RECORDS FOR THE TASK below:

-- ==== Sys2Proof/Laws/Grades.lean ====
section
/-! SUPPORT. Laws/Grades.lean: what the roots, the levels, the judging of a window's bands and the forming of grades do (R76, R78,
R81, R82). -/

namespace Sys2Proof.Machine

/-! ## Square roots -/

/-- The root with fuel for enough binary digits is the whole root. -/
theorem isqrtFuel_spec : ∀ (k n : Nat), n < 4 ^ k → isqrtFuel k n * isqrtFuel k n ≤ n ∧ n < (isqrtFuel k n + 1) * (isqrtFuel k n + 1) := by
  intro k
  induction k with
  | zero => intro n h; simp at h; subst h; simp [isqrtFuel]
  | succ k ih =>
    intro n h
    have h4 : n / 4 < 4 ^ k := by rw [Nat.pow_succ] at h; omega
    obtain ⟨h1, h2⟩ := ih _ h4
    simp only [isqrtFuel]
    generalize isqrtFuel k (n / 4) = r at h1 h2
    have e1 : 4 * (r * r) ≤ n := by omega
    have e2 : n < 4 * ((r + 1) * (r + 1)) := by omega
    split
    · next hc => exact ⟨hc, by nlinarith⟩
    · next hc => exact ⟨by nlinarith, by omega⟩

/-- The whole root rounded down. -/
theorem isqrt_spec (n : Nat) : isqrt n * isqrt n ≤ n ∧ n < (isqrt n + 1) * (isqrt n + 1) := by
  apply isqrtFuel_spec
  have h := Nat.lt_log2_self (n := n)
  calc n < 2 ^ (n.log2 + 1) := h
    _ ≤ 4 ^ (n.log2 + 1) := Nat.pow_le_pow_left (by omega) _

/-- The whole number nearest to a root lies within one half of it. -/
theorem nearestSqrt_spec (num den : Nat) (hd : 0 < den) :
    4 * num < (2 * nearestSqrt num den + 1) ^ 2 * den ∧
    (nearestSqrt num den ≠ 0 → (2 * nearestSqrt num den - 1) ^ 2 * den ≤ 4 * num) := by
  unfold nearestSqrt
  obtain ⟨h1, h2⟩ := isqrt_spec (4 * num / den)
  generalize isqrt (4 * num / den) = r at h1 h2
  constructor
  · have e : r + 1 ≤ 2 * ((r + 1) / 2) + 1 := by omega
    have e2 : 4 * num < (4 * num / den + 1) * den := by
      have := Nat.lt_div_mul_add (a := 4 * num) hd
      rw [Nat.add_mul]; omega
    have e3 : (r + 1) * (r + 1) ≤ (2 * ((r + 1) / 2) + 1) ^ 2 := by rw [pow_two]; exact Nat.mul_le_mul e e
    calc 4 * num < (4 * num / den + 1) * den := e2
      _ ≤ (2 * ((r + 1) / 2) + 1) ^ 2 * den := Nat.mul_le_mul_right _ (by omega)
  · intro h
    have e : 2 * ((r + 1) / 2) - 1 ≤ r := by omega
    calc (2 * ((r + 1) / 2) - 1) ^ 2 * den ≤ (r * r) * den := Nat.mul_le_mul_right _ (by rw [pow_two]; exact Nat.mul_le_mul e e)
      _ ≤ 4 * num / den * den := Nat.mul_le_mul_right _ h1
      _ ≤ 4 * num := Nat.div_mul_le_self _ _

/-- The divisor of a mean square is positive where there are samples. -/
theorem powerDen_pos {n : Nat} (h : 0 < n) : 0 < powerDen n := by
  unfold powerDen
  have : 0 < trigUnit := by unfold trigUnit; positivity
  positivity

/-! ## The worst grade -/

/-- The worst of a list of grades: none of them is worse, and it is one of them or UNKNOWN (R81). -/
theorem worstGrade_spec (gs : List Grade) :
    (∀ g ∈ gs, gradeCode g ≤ gradeCode (worstGrade gs)) ∧ (worstGrade gs = .unknown ∨ worstGrade gs ∈ gs) := by
  have key : ∀ (gs : List Grade) (a : Grade), gradeCode a ≤ gradeCode (gs.foldl worseGrade a) ∧ (∀ g ∈ gs, gradeCode g ≤ gradeCode (gs.foldl worseGrade a)) ∧
      (gs.foldl worseGrade a = a ∨ gs.foldl worseGrade a ∈ gs) := by
    intro gs
    induction gs with
    | nil => intro a; simp
    | cons x xs ih =>
      intro a
      obtain ⟨h1, h2, h3⟩ := ih (worseGrade a x)
      have hw : gradeCode a ≤ gradeCode (worseGrade a x) ∧ gradeCode x ≤ gradeCode (worseGrade a x) ∧ (worseGrade a x = a ∨ worseGrade a x = x) := by
        unfold worseGrade; split <;> simp <;> omega
      refine ⟨le_trans hw.1 h1, ?_, ?_⟩
      · intro g hg
        rcases List.mem_cons.1 hg with rfl | hg
        · exact le_trans hw.2.1 h1
        · exact h2 g hg
      · rw [List.foldl_cons]
        rcases h3 with h | h
        · rcases hw.2.2 with h' | h'
          · left; rw [h, h']
          · right; rw [h, h']; simp
        · right; simp [h]
  exact ⟨(key gs .unknown).2.1, (key gs .unknown).2.2⟩

/-! ## A graded window -/

/-- The bands of a window are judged one by one (R76 to R80). -/
theorem judgeBands_spec (set : BandSet) (ice : IceState) (meanSpeed hz : Nat) (g : Band → Nat) (bs : List Band)
    (xs : List BandState) (h : bs.length = xs.length) :
    (judgeBands set ice meanSpeed hz bs (bs.map g) xs).length = bs.length ∧
    ∀ (k : Nat) b x, bs[k]? = some b → xs[k]? = some x →
      (judgeBands set ice meanSpeed hz bs (bs.map g) xs)[k]? = some (judgeBand set ice meanSpeed hz b (g b) x) := by
  induction bs generalizing xs with
  | nil => simp [judgeBands]
  | cons b bs ih =>
    cases xs with
    | nil => simp at h
    | cons x xs =>
      obtain ⟨i1, i2⟩ := ih xs (by simpa using h)
      simp only [List.map_cons, judgeBands]
      refine ⟨by simp [i1], fun k b' x' hb hx => ?_⟩
      cases k with
      | zero => simp at hb hx; subst hb hx; simp
      | succ k => simp at hb hx; simpa using i2 k b' x' hb hx

/-- The band states fitted to a set: as many as it has bands, each that of its place or fresh. -/
theorem fitBands_spec (n : Nat) (xs : List BandState) :
    (fitBands n xs).length = n ∧ ∀ k, k < n → (fitBands n xs)[k]? = some (xs.getD k .fresh) :=
  ⟨by simp [fitBands], fun k hk => by simp [fitBands, hk]⟩

/-- The bands of a window judged, each with the state of its place or a fresh one (R76 to R80). -/
theorem judgeBands_eq (set : BandSet) (ice : IceState) (meanSpeed hz : Nat) (g : Band → Nat) (xs : List BandState) :
    judgeBands set ice meanSpeed hz set.bands (set.bands.map g) (fitBands set.bands.length xs) =
      set.bands.zipIdx.map (fun p => judgeBand set ice meanSpeed hz p.1 (g p.1) (xs.getD p.2 .fresh)) := by
  obtain ⟨hl, hf⟩ := fitBands_spec set.bands.length xs
  obtain ⟨hn, hj⟩ := judgeBands_spec set ice meanSpeed hz g set.bands (fitBands set.bands.length xs) hl.symm
  apply List.ext_getElem?
  intro k
  by_cases hk : k < set.bands.length
  · obtain ⟨y, hy⟩ : ∃ y, set.bands[k]? = some y := ⟨_, List.getElem?_eq_getElem hk⟩
    rw [hj k y _ hy (hf k hk)]
    simp [List.getElem?_map, hy]
  · rw [List.getElem?_eq_none (by omega), List.getElem?_eq_none (by simp; omega)]

/-- The changes of grade from a band whose runs are up to date (R78, R79, R82). -/
theorem changesFrom_eq (p : Nat) (b : Band) (l : Nat) (w : BandState) (hu : w.grade ≠ .unknown) :
    (if (risen p w).grade = w.grade then
        if (fallCheck p b l w).grade = w.grade then [] else [(w.grade, (fallCheck p b l w).grade)]
      else
        (if (riseToAlert p w).grade = w.grade then [] else [(w.grade, (riseToAlert p w).grade)]) ++
          if (risen p w).grade = (riseToAlert p w).grade then [] else [((riseToAlert p w).grade, (risen p w).grade)]) =
      let now := (if (risen p w).grade = w.grade then fallCheck p b l w else risen p w).grade
      if now = w.grade then []
      else if w.grade = .good ∧ now = .alarm then [(.good, .alert), (.alert, .alarm)] else [(w.grade, now)] := by
  rcases hg : w.grade with _ | _ | _ | _
  · exact absurd hg hu
  · by_cases h1 : p ≤ w.exceed <;> by_cases h2 : p ≤ w.alarm <;>
      simp [risen, riseToAlert, riseToAlarm, fallCheck, hg, h1, h2]
  · by_cases h2 : p ≤ w.alarm <;> by_cases h3 : 8 * l < 7 * lowerLevel b .alert <;> by_cases h4 : p ≤ w.fall + 1 <;>
      simp [risen, riseToAlert, riseToAlarm, fallCheck, hg, h2, h3, h4, stepDown]
  · by_cases h3 : 8 * l < 7 * lowerLevel b .alarm <;> by_cases h4 : p ≤ w.fall + 1 <;>
      simp [risen, riseToAlert, riseToAlarm, fallCheck, hg, h3, h4, stepDown]

/-- The changes of grade that grading a band makes, by its grade before, GOOD for one without a grade, and after (R78, R79,
R82). -/
theorem gradeChanges_eq (p : Nat) (b : Band) (l : Nat) (x : BandState) :
    gradeChanges p b l x =
      let base := if x.grade = .unknown then Grade.good else x.grade
      let now := (gradeBand p b l x).grade
      if now = base then [] else if base = .good ∧ now = .alarm then [(.good, .alert), (.alert, .alarm)] else [(base, now)] := by
  have hu : (withRuns b l x).grade ≠ .unknown := by
    show (if x.grade = .unknown then Grade.good else x.grade) ≠ .unknown
    split <;> simp_all
  exact changesFrom_eq p b l (withRuns b l x) hu

/-- The findings of a window's bands as one list, each with its band number, raised one after another (R82). -/
theorem raiseBandFindings_eq (i : SlotId) (t : Option Nat) (js : List (BandState × List BandFinding)) (n : Nat) (s : State) :
    raiseBandFindings i t n (js.map (fun j => j.2)) s =
      (((js.zipIdx n).map (fun p => p.1.2.map (fun f => (p.2, f)))).flatten).foldl
        (fun u p => raise u p.2.1 t (.slotBand i p.1) p.2.2) s := by
  induction js generalizing n s with
  | nil => rfl
  | cons j js ih =>
    simp only [List.map_cons, raiseBandFindings, List.zipIdx_cons, List.flatten_cons, List.foldl_append, List.foldl_map]
    rw [ih]

/-- Findings raised one after another write the Finding Unit and the Port D local queue only (R158, R164). -/
theorem foldl_raise_only {α : Type} (k : α → FindingKind) (t : α → Option Nat) (j : α → Subject) (vs : α → List Word32)
    (as : List α) (s : State) :
    ∃ f q, as.foldl (fun s a => raise s (k a) (t a) (j a) (vs a)) s =
      { s with findings := f, portD := { s.portD with localQ := q } } := by
  induction as generalizing s with
  | nil => exact ⟨_, _, rfl⟩
  | cons a as ih =>
    obtain ⟨f, q, h⟩ := ih (raise s (k a) (t a) (j a) (vs a))
    rw [List.foldl_cons, h]
    exact ⟨_, _, rfl⟩

/-- The findings of a window's bands write the Finding Unit and the Port D local queue only (R82). -/
theorem raiseBandFindings_only (i : SlotId) (t : Option Nat) (n : Nat) (fss : List (List BandFinding)) (s : State) :
    ∃ f q, raiseBandFindings i t n fss s = { s with findings := f, portD := { s.portD with localQ := q } } := by
  induction fss generalizing n s with
  | nil => exact ⟨_, _, rfl⟩
  | cons fs rest ih =>
    unfold raiseBandFindings
    obtain ⟨f, q, h⟩ := foldl_raise_only (fun f : BandFinding => f.1) (fun _ => t) (fun _ => .slotBand i n)
      (fun f : BandFinding => f.2) fs s
    obtain ⟨f2, q2, h2⟩ := ih (n + 1) { s with findings := f, portD := { s.portD with localQ := q } }
    rw [h, h2]
    exact ⟨_, _, rfl⟩

/-! ## Grades formed again -/

/-- A state in which the item table, the Finding Unit, the Port D local queue and the linked grades are as given. -/
def linkedAs (s : State) (items : Tab (Option Item) 96) (f : FindingUnit) (q : List LocalFrame)
    (linked : Tab (Tab Grade 32) 24) : State :=
  { s with items := items, findings := f, portD := { s.portD with localQ := q }, vib := { s.vib with linked := linked } }

/-- One linked grade formed again (R81). -/
theorem formLinked_spec (t : Tid) (sl : List SlotId) (s : State) (a : SetId) :
    ∃ items f q linked, formLinked t sl s a = linkedAs s items f q linked ∧
      (∀ y, y ≠ t → linked.get y = s.vib.linked.get y) ∧
      ∀ b, (linked.get t).get b =
        if b = a then worstGrade ((slotsNaming s sl b).map (streamGrade s)) else (s.vib.linked.get t).get b := by
  by_cases h : worstGrade ((slotsNaming s sl a).map (streamGrade s)) = (s.vib.linked.get t).get a
  · refine ⟨s.items, s.findings, s.portD.localQ, s.vib.linked, ?_, fun _ _ => rfl, fun b => ?_⟩
    · unfold formLinked
      simp only [h, if_true]
      rfl
    · by_cases e : b = a
      · subst e
        rw [if_pos rfl, h]
      · rw [if_neg e]
  · obtain ⟨items, f, q, he⟩ := linkedChange_only
      { s with vib := { s.vib with
          linked := upd s.vib.linked t (fun l => put l a (worstGrade ((slotsNaming s sl a).map (streamGrade s)))) } }
      t a ((s.vib.linked.get t).get a) (worstGrade ((slotsNaming s sl a).map (streamGrade s)))
    refine ⟨items, f, q, upd s.vib.linked t (fun l => put l a (worstGrade ((slotsNaming s sl a).map (streamGrade s)))), ?_,
      fun y hy => by simp [hy], fun b => ?_⟩
    · unfold formLinked
      simp only [h, if_false]
      rw [he]
      rfl
    · simp only [get_upd, if_true, get_put]
      by_cases e : b = a
      · rw [if_pos e, if_pos e, e]
      · rw [if_neg e, if_neg e]

/-- Linked grades formed again for several band sets (R81). -/
theorem foldl_formLinked_spec (t : Tid) (sl : List SlotId) (bs : List SetId) (s : State) (hn : bs.Nodup) :
    ∃ items f q linked, bs.foldl (formLinked t sl) s = linkedAs s items f q linked ∧
      (∀ y, y ≠ t → linked.get y = s.vib.linked.get y) ∧
      ∀ b, (linked.get t).get b =
        if b ∈ bs then worstGrade ((slotsNaming s sl b).map (streamGrade s)) else (s.vib.linked.get t).get b := by
  induction bs generalizing s with
  | nil => exact ⟨s.items, s.findings, s.portD.localQ, s.vib.linked, rfl, fun _ _ => rfl, fun b => by simp⟩
  | cons a as ih =>
    obtain ⟨items, f, q, linked, e, e1, e2⟩ := formLinked_spec t sl s a
    obtain ⟨items', f', q', linked', g, g1, g2⟩ := ih (linkedAs s items f q linked) (List.nodup_cons.1 hn).2
    refine ⟨items', f', q', linked', ?_, fun y hy => (g1 y hy).trans (e1 y hy), fun b => ?_⟩
    · rw [List.foldl_cons, e, g]
      rfl
    · have hsame : worstGrade ((slotsNaming (linkedAs s items f q linked) sl b).map (streamGrade (linkedAs s items f q linked))) =
          worstGrade ((slotsNaming s sl b).map (streamGrade s)) := rfl
      have hl : (linkedAs s items f q linked).vib.linked = linked := rfl
      rw [g2, hsame, hl, e2]
      have hna := (List.nodup_cons.1 hn).1
      by_cases hb : b ∈ as
      · simp [hb]
      · by_cases hba : b = a <;> simp [hb, hba, hna]

/-- A turbine's grades formed again: its vibration grade is the worst of its streams' grades, its linked grade for each set the
worst of those that name it, every other turbine's grades stay, and beside the grades only items, findings and the Port D local
queue may be written (R81). -/
theorem formGrades_spec (s : State) (t : Tid) :
    ∃ items f q linked,
      formGrades s t =
        linkedAs { s with vib := { s.vib with
          grades := put s.vib.grades t (worstGrade ((vibSlots s t).map (streamGrade s))) } } items f q linked ∧
      (∀ y, y ≠ t → linked.get y = s.vib.linked.get y) ∧
      ∀ b, (linked.get t).get b = worstGrade ((slotsNaming s (vibSlots s t) b).map (streamGrade s)) := by
  obtain ⟨items, f, q, linked, h, h1, h2⟩ := foldl_formLinked_spec t (vibSlots s t) allSets
    { s with vib := { s.vib with grades := put s.vib.grades t (worstGrade ((vibSlots s t).map (streamGrade s))) } }
    (List.nodup_finRange _)
  refine ⟨items, f, q, linked, h, h1, fun b => ?_⟩
  rw [h2 b, if_pos (mem_allSets b)]
  rfl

End of RECORDS FOR THE TASK.

§ **WHAT THE TASK ASKS**
Restate, word for word and with nothing added, the lines from the first line of the listing through the one where "whole root. -/" stands.

§ **YOUR SOLUTION**
-- ==== Sys2Proof/Laws/Grades.lean ====
section
/-! SUPPORT. Laws/Grades.lean: what the roots, the levels, the judging of a window's bands and the forming of grades do (R76, R78,
R81, R82). -/

namespace Sys2Proof.Machine

/-! ## Square roots -/

/-- The root with fuel for enough binary digits is the whole root. -/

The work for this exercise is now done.